MESSINA: BANCAROTTE CLINICA ‘S. RITA’, ASSOLTO GIOVANNI PIZZO

28 Maggio 2020 Inchieste/Giudiziaria

Assolto. Nonostante una richiesta di condanna della Procura. Si è concluso così ieri pomeriggio davanti ai giudici della seconda sezione penale (Presidente Fabio Pagana e dai giudici Claudia Misale e Maria Grazia Mandanici) il processo a carico dell'ex assessore regionale ai Trasporti Giovanni Pizzo per la vicenda relativa alla bancarotta fraudolenta della società Ati Hospital s.r.l. "Santa Rita".

Per Pizzo i giudici hanno deciso la formula 'perchè il fatto non sussiste', nonostante il pm Roberto Conte avesse richiesto una condanna a 3 anni e 4 mesi di reclusione, e uno dei difensori delle parti civili, i lavoratori dell'ex casa di cura S. Rita, il prof. Carlo Mazzù, avesse sollecitato 'una condanna esemplare'. Pizzo all'epoca con la sua società gestiva la casa di cura Santa Rita, ma nel 2011 l'Asp di Messina sospese l'attività del centro per alcune criticità riscontrate sotto il profilo igienico sanitario, organizzativo e assistenziale.

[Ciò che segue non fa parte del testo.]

-- ==== Sys2Proof/Config.lean ====
section
/-! DEFINITION. The free values: what the manual leaves open where the part goes on (log entry 16). -/

namespace Sys2Proof

/-- The values the manual does not state: the k-th one drawn is `Config.freeValue k`, with k counted by
`State.freeCount`. It has no body, so nothing can be proved of it: the delivered volume of an additive
result past its range (Table 3-4), the total pulses of a proving run past theirs (Table 8-1), the computed K of a
measured volume of 0 (R147). -/
opaque Config.freeValue : Nat → Nat

/-- The most permit records the Permit Table holds (R1). -/
abbrev Config.permitCapacity : Nat := 512

end Sys2Proof
end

In seguito, l'anno successivo, si registrò anche il fallimento della società, che aveva una esposizione debitoria per alcuni milioni.

E ieri, a conclusione del dibattimento di primo grado, uno dei difensori dell'ex assessore, l'avvocato Salvatore D. Giannone, dopo avere ricostruito le vicende che avevano condotto al fallimento, ha sostenuto che "il processo è nato da una patente ingiustizia per come provato nel dibattimento, e che non sussistono sia l'elemento oggettivo sia soggettivo della bancarotta contestata". La difesa era rappresentata oltre che dall'avvocato Giannone anche dal collega Carmelo Scillia.

All'epoca anche i sindacati avevano cercato di risolvere la situazione di lavoratori, che erano rimasti senza ammortizzatori sociali, e avevano anche denunciato la gestione di Pizzo.

Secondo quanto emerse dai capi d'imputazione e dall'indagine del Nucleo di Polizia tributaria della Guardia di Finanza, l'ex assessore che compariva formalmente come titolare dell'avi Hospital s.r.l. avrebbe tra l'altro occultato nell'esercizio finanziario del 2008 'maggiori perdite' per oltre due milioni di euro e poi non avrebbe operato 'le dovute rettifiche sui ricavi della società per pari importo'. Ma ieri le accuse a suo carico sono cadute.

Nel procedimento era parte offesa la curatela del fallimento della società Ati Hospital s.r.l., che era rappresentata dall'avvocato Carmelo Pirrotta, il quale a suo tempo presentò anche una denuncia-querela sulla vicenda.